* **WHAT YOU WILL DO**: Where in the entries below does "evictFrom" appear? Copy every line that has it.

Dataset entries
○ ○ ○ ○ ○

theorem State.lgPaged_stays {σ s : State} (h : Stays σ s) (arr page head : Nat) :
    Stays σ (State.lgPaged s arr page head) := by
  unfold State.lgPaged
  iterate 40 (try any_goals first
    | with_reducible (first | exact h | assumption | apply State.lgRetire_stays | refine Stays.ite (fun _ => ?_) (fun _ => ?_)
                            | refine Stays.ofSnd (by assumption) ?_ | refine Stays.ofFst (by assumption) ?_)
    | split | dsimp only | with_reducible refine Stays.upd ?_)

theorem State.setFrame_stays {σ s : State} (h : Stays σ s) (n : Nat) (f : Frame) :
    Stays σ (State.setFrame s n f) := by
  unfold State.setFrame
  iterate 40 (try any_goals first
    | with_reducible (first | exact h | assumption | refine Stays.ite (fun _ => ?_) (fun _ => ?_)
                            | refine Stays.ofSnd (by assumption) ?_ | refine Stays.ofFst (by assumption) ?_)
    | split | dsimp only | with_reducible refine Stays.upd ?_)

theorem State.updFrame_stays {σ s : State} (h : Stays σ s) (n : Nat) (g : Frame → Frame) :
    Stays σ (State.updFrame s n g) := by
  unfold State.updFrame
  iterate 40 (try any_goals first
    | with_reducible (first | exact h | assumption | apply State.setFrame_stays | refine Stays.ite (fun _ => ?_) (fun _ => ?_)
                            | refine Stays.ofSnd (by assumption) ?_ | refine Stays.ofFst (by assumption) ?_)
    | split | dsimp only | with_reducible refine Stays.upd ?_)

theorem State.dropFrame_stays {σ s : State} (h : Stays σ s) (n : Nat) :
    Stays σ (State.dropFrame s n) := by
  unfold State.dropFrame
  iterate 40 (try any_goals first
    | with_reducible (first | exact h | assumption | refine Stays.ite (fun _ => ?_) (fun _ => ?_)
                            | refine Stays.ofSnd (by assumption) ?_ | refine Stays.ofFst (by assumption) ?_)
    | split | dsimp only | with_reducible refine Stays.upd ?_)

theorem State.setStream_stays {σ s : State} (h : Stays σ s) (n : Nat) (x : Stream) :
    Stays σ (State.setStream s n x) := by
  unfold State.setStream
  iterate 40 (try any_goals first
    | with_reducible (first | exact h | assumption | refine Stays.ite (fun _ => ?_) (fun _ => ?_)
                            | refine Stays.ofSnd (by assumption) ?_ | refine Stays.ofFst (by assumption) ?_)
    | split | dsimp only | with_reducible refine Stays.upd ?_)

theorem State.updStream_stays {σ s : State} (h : Stays σ s) (n : Nat) (f : Stream → Stream) :
    Stays σ (State.updStream s n f) := by
  unfold State.updStream
  iterate 40 (try any_goals first
    | with_reducible (first | exact h | assumption | apply State.setStream_stays | refine Stays.ite (fun _ => ?_) (fun _ => ?_)
                            | refine Stays.ofSnd (by assumption) ?_ | refine Stays.ofFst (by assumption) ?_)
    | split | dsimp only | with_reducible refine Stays.upd ?_)

theorem State.evictFrom_stays {σ s : State} (h : Stays σ s) (l : List Nat) : Stays σ (s.evictFrom l).1 := by
  induction l generalizing s with
  | nil => exact h
  | cons n t ih =>
    unfold State.evictFrom
    split
    · exact ih h
    · split
      · exact Stays.upd (State.dropFrame_stays h n)
      · exact ih (Stays.upd (State.updFrame_stays h n _) )
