theorem State.wbDrop_stays {σ s : State} (h : Stays σ s) :
    Stays σ (State.wbDrop s) := by
  unfold State.wbDrop
  iterate 40 (try any_goals first
    | with_reducible (first | exact h | assumption | apply State.tlRelease_stays | apply State.goWt_stays
                            | apply State.tlLeave_stays | apply Stays.foldl | apply Stays.foldlSnd | apply Stays.foldlFst
                            | refine Stays.ite (fun _ => ?_) (fun _ => ?_) | refine Stays.ofSnd (by assumption) ?_
                            | refine Stays.ofFst (by assumption) ?_)
    | intro _ _ _ | split | dsimp only | with_reducible refine Stays.upd ?_)

theorem State.wbClear_stays {σ s : State} (h : Stays σ s) :
    Stays σ (State.wbClear s) := by
  unfold State.wbClear
  iterate 40 (try any_goals first
    | with_reducible (first | exact h | assumption | apply State.setFlag_stays | apply State.toReady_stays
                            | apply State.wtCheck_stays | apply State.wbDrop_stays | apply Stays.foldl | apply Stays.foldlSnd
                            | apply Stays.foldlFst | refine Stays.ite (fun _ => ?_) (fun _ => ?_)
                            | refine Stays.ofSnd (by assumption) ?_ | refine Stays.ofFst (by assumption) ?_)
    | intro _ _ _ | split | dsimp only | with_reducible refine Stays.upd ?_)

theorem State.tlFreeze_stays {σ s : State} (h : Stays σ s) :
    Stays σ (State.tlFreeze s) := by
  unfold State.tlFreeze
  iterate 40 (try any_goals first
    | with_reducible (first | exact h | assumption | refine Stays.ite (fun _ => ?_) (fun _ => ?_)
                            | refine Stays.ofSnd (by assumption) ?_ | refine Stays.ofFst (by assumption) ?_)
    | split | dsimp only | with_reducible refine Stays.upd ?_)

theorem State.lrnPut_stays {σ s : State} (h : Stays σ s) (i v : Nat) :
    Stays σ (State.lrnPut s i v) := by
  unfold State.lrnPut
  iterate 40 (try any_goals first
    | with_reducible (first | exact h | assumption | apply State.kwStore_stays | refine Stays.ite (fun _ => ?_) (fun _ => ?_)
                            | refine Stays.ofSnd (by assumption) ?_ | refine Stays.ofFst (by assumption) ?_)
    | split | dsimp only | with_reducible refine Stays.upd ?_)

theorem State.lrnStore_stays {σ s : State} (h : Stays σ s) :
    Stays σ (State.lrnStore s) := by
  unfold State.lrnStore
  iterate 40 (try any_goals first
    | with_reducible (first | exact h | assumption | apply State.lrnPut_stays | apply Stays.foldl | apply Stays.foldlSnd
                            | apply Stays.foldlFst | refine Stays.ite (fun _ => ?_) (fun _ => ?_)
                            | refine Stays.ofSnd (by assumption) ?_ | refine Stays.ofFst (by assumption) ?_)
    | intro _ _ _ | split | dsimp only | with_reducible refine Stays.upd ?_)

theorem State.lrnPublish_stays {σ s : State} (h : Stays σ s) :
    Stays σ (State.lrnPublish s) := by
  unfold State.lrnPublish
  iterate 40 (try any_goals first
    | with_reducible (first | exact h | assumption | refine Stays.ite (fun _ => ?_) (fun _ => ?_)
                            | refine Stays.ofSnd (by assumption) ?_ | refine Stays.ofFst (by assumption) ?_)
    | split | dsimp only | with_reducible refine Stays.upd ?_)

theorem State.lrnTake_stays {σ s : State} (h : Stays σ s) (m : LearnSample) :
    Stays σ (State.lrnTake s m) := by
  unfold State.lrnTake
  iterate 40 (try any_goals first
    | with_reducible (first | exact h | assumption | apply State.bump_stays | apply State.setFlag_stays
                            | refine Stays.ite (fun _ => ?_) (fun _ => ?_) | refine Stays.ofSnd (by assumption) ?_
                            | refine Stays.ofFst (by assumption) ?_)
    | split | dsimp only | with_reducible refine Stays.upd ?_)

theorem State.relearn_stays {σ s : State} (h : Stays σ s) :
    Stays σ (State.relearn s) := by
  unfold State.relearn
  iterate 40 (try any_goals first
    | with_reducible (first | exact h | assumption | apply State.tlUpdate_stays | apply State.lrnPut_stays | apply Stays.foldl
                            | apply Stays.foldlSnd | apply Stays.foldlFst | refine Stays.ite (fun _ => ?_) (fun _ => ?_)
                            | refine Stays.ofSnd (by assumption) ?_ | refine Stays.ofFst (by assumption) ?_)
    | intro _ _ _ | split | dsimp only | with_reducible refine Stays.upd ?_)

theorem State.setTask_stays {σ s : State} (h : Stays σ s) (x : Task) :
    Stays σ (State.setTask s x) := by
  unfold State.setTask
  iterate 40 (try any_goals first
    | with_reducible (first | exact h | assumption | refine Stays.ite (fun _ => ?_) (fun _ => ?_)
                            | refine Stays.ofSnd (by assumption) ?_ | refine Stays.ofFst (by assumption) ?_)
    | split | dsimp only | with_reducible refine Stays.upd ?_)

theorem State.updTask_stays {σ s : State} (h : Stays σ s) (t : Nat) (f : Task → Task) :
    Stays σ (State.updTask s t f) := by
  unfold State.updTask
  iterate 40 (try any_goals first
    | with_reducible (first | exact h | assumption | refine Stays.ite (fun _ => ?_) (fun _ => ?_)
                            | refine Stays.ofSnd (by assumption) ?_ | refine Stays.ofFst (by assumption) ?_)
    | split | dsimp only | with_reducible refine Stays.upd ?_)

theorem State.addTask_stays {σ s : State} (h : Stays σ s) (kind : TKind) (arr stripe off len : Nat) (phase : TPhase) :
    Stays σ (State.addTask s kind arr stripe off len phase).2 := by
  unfold State.addTask
  iterate 40 (try any_goals first
    | with_reducible (first | exact h | assumption | apply State.newH_stays | refine Stays.ite (fun _ => ?_) (fun _ => ?_)
                            | refine Stays.ofSnd (by assumption) ?_ | refine Stays.ofFst (by assumption) ?_)
    | split | dsimp only | with_reducible refine Stays.upd ?_)

theorem State.endTask_stays {σ s : State} (h : Stays σ s) (t : Nat) :
    Stays σ (State.endTask s t) := by
  unfold State.endTask
  iterate 40 (try any_goals first
    | with_reducible (first | exact h | assumption | apply State.loomCancel_stays | apply State.loomDrop_stays
                            | apply State.unclaim_stays | refine Stays.ite (fun _ => ?_) (fun _ => ?_)
                            | refine Stays.ofSnd (by assumption) ?_ | refine Stays.ofFst (by assumption) ?_)
    | split | dsimp only | with_reducible refine Stays.upd ?_)

theorem State.rateAdd_stays {σ s : State} (h : Stays σ s) (k : TKind) (port bytes : Nat) :
    Stays σ (State.rateAdd s k port bytes) := by
  unfold State.rateAdd
  iterate 40 (try any_goals first
    | with_reducible (first | exact h | assumption | refine Stays.ite (fun _ => ?_) (fun _ => ?_)
                            | refine Stays.ofSnd (by assumption) ?_ | refine Stays.ofFst (by assumption) ?_)
    | split | dsimp only | with_reducible refine Stays.upd ?_)

theorem State.taskCmd_stays {σ s : State} (h : Stays σ s) (t : Nat) (c : MCmd) :
    Stays σ (State.taskCmd s t c) := by
  unfold State.taskCmd
  iterate 40 (try any_goals first
    | with_reducible (first | exact h | assumption | apply State.mpIssue_stays | apply State.rateAdd_stays
                            | apply State.setTask_stays | refine Stays.ite (fun _ => ?_) (fun _ => ?_)
                            | refine Stays.ofSnd (by assumption) ?_ | refine Stays.ofFst (by assumption) ?_)
    | split | dsimp only | with_reducible refine Stays.upd ?_)

theorem State.taskRead_stays {σ s : State} (h : Stays σ s) (t : Nat) (r : ArrayRec) (stripe cell : Nat) (l : List Nat) :
    Stays σ (State.taskRead s t r stripe cell l) := by
  unfold State.taskRead
  iterate 40 (try any_goals first
    | with_reducible (first | exact h | assumption | apply State.taskCmd_stays | apply Stays.foldl | apply Stays.foldlSnd
                            | apply Stays.foldlFst | refine Stays.ite (fun _ => ?_) (fun _ => ?_)
                            | refine Stays.ofSnd (by assumption) ?_ | refine Stays.ofFst (by assumption) ?_)
    | intro _ _ _ | split | dsimp only | with_reducible refine Stays.upd ?_)

theorem State.taskWrite_stays {σ s : State} (h : Stays σ s) (t port lba p : Nat) (op : MOp) (data tags : List (List Byte)) :
    Stays σ (State.taskWrite s t port lba p op data tags) := by
  unfold State.taskWrite
  iterate 40 (try any_goals first
    | with_reducible (first | exact h | assumption | apply State.taskCmd_stays | refine Stays.ite (fun _ => ?_) (fun _ => ?_)
                            | refine Stays.ofSnd (by assumption) ?_ | refine Stays.ofFst (by assumption) ?_)
    | split | dsimp only | with_reducible refine Stays.upd ?_)

theorem State.taskFlush_stays {σ s : State} (h : Stays σ s) (t : Nat) (r : ArrayRec) (ps : List Nat) :
    Stays σ (State.taskFlush s t r ps) := by
  unfold State.taskFlush
  iterate 40 (try any_goals first
    | with_reducible (first | exact h | assumption | apply State.taskCmd_stays | apply Stays.foldl | apply Stays.foldlSnd
                            | apply Stays.foldlFst | refine Stays.ite (fun _ => ?_) (fun _ => ?_)
                            | refine Stays.ofSnd (by assumption) ?_ | refine Stays.ofFst (by assumption) ?_)
    | intro _ _ _ | split | dsimp only | with_reducible refine Stays.upd ?_)

theorem State.taskCells_stays {σ s : State} (h : Stays σ s) (t : Nat) (r : ArrayRec) (gen : Nat) (cells : List (Nat × List Nat)) :
    Stays σ (State.taskCells s t r gen cells) := by
  unfold State.taskCells
  iterate 40 (try any_goals first
    | with_reducible (first | exact h | assumption | apply State.taskWrite_stays | apply Stays.foldl | apply Stays.foldlSnd
                            | apply Stays.foldlFst | refine Stays.ite (fun _ => ?_) (fun _ => ?_)
                            | refine Stays.ofSnd (by assumption) ?_ | refine Stays.ofFst (by assumption) ?_)
    | intro _ _ _ | split | dsimp only | with_reducible refine Stays.upd ?_)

○ ○ ○ ○ ○

* **ANSWER TO THE EXERCISE**:
theorem State.evictFrom_stays {σ s : State} (h : Stays σ s) (l : List Nat) : Stays σ (s.evictFrom l).1 := by
    unfold State.evictFrom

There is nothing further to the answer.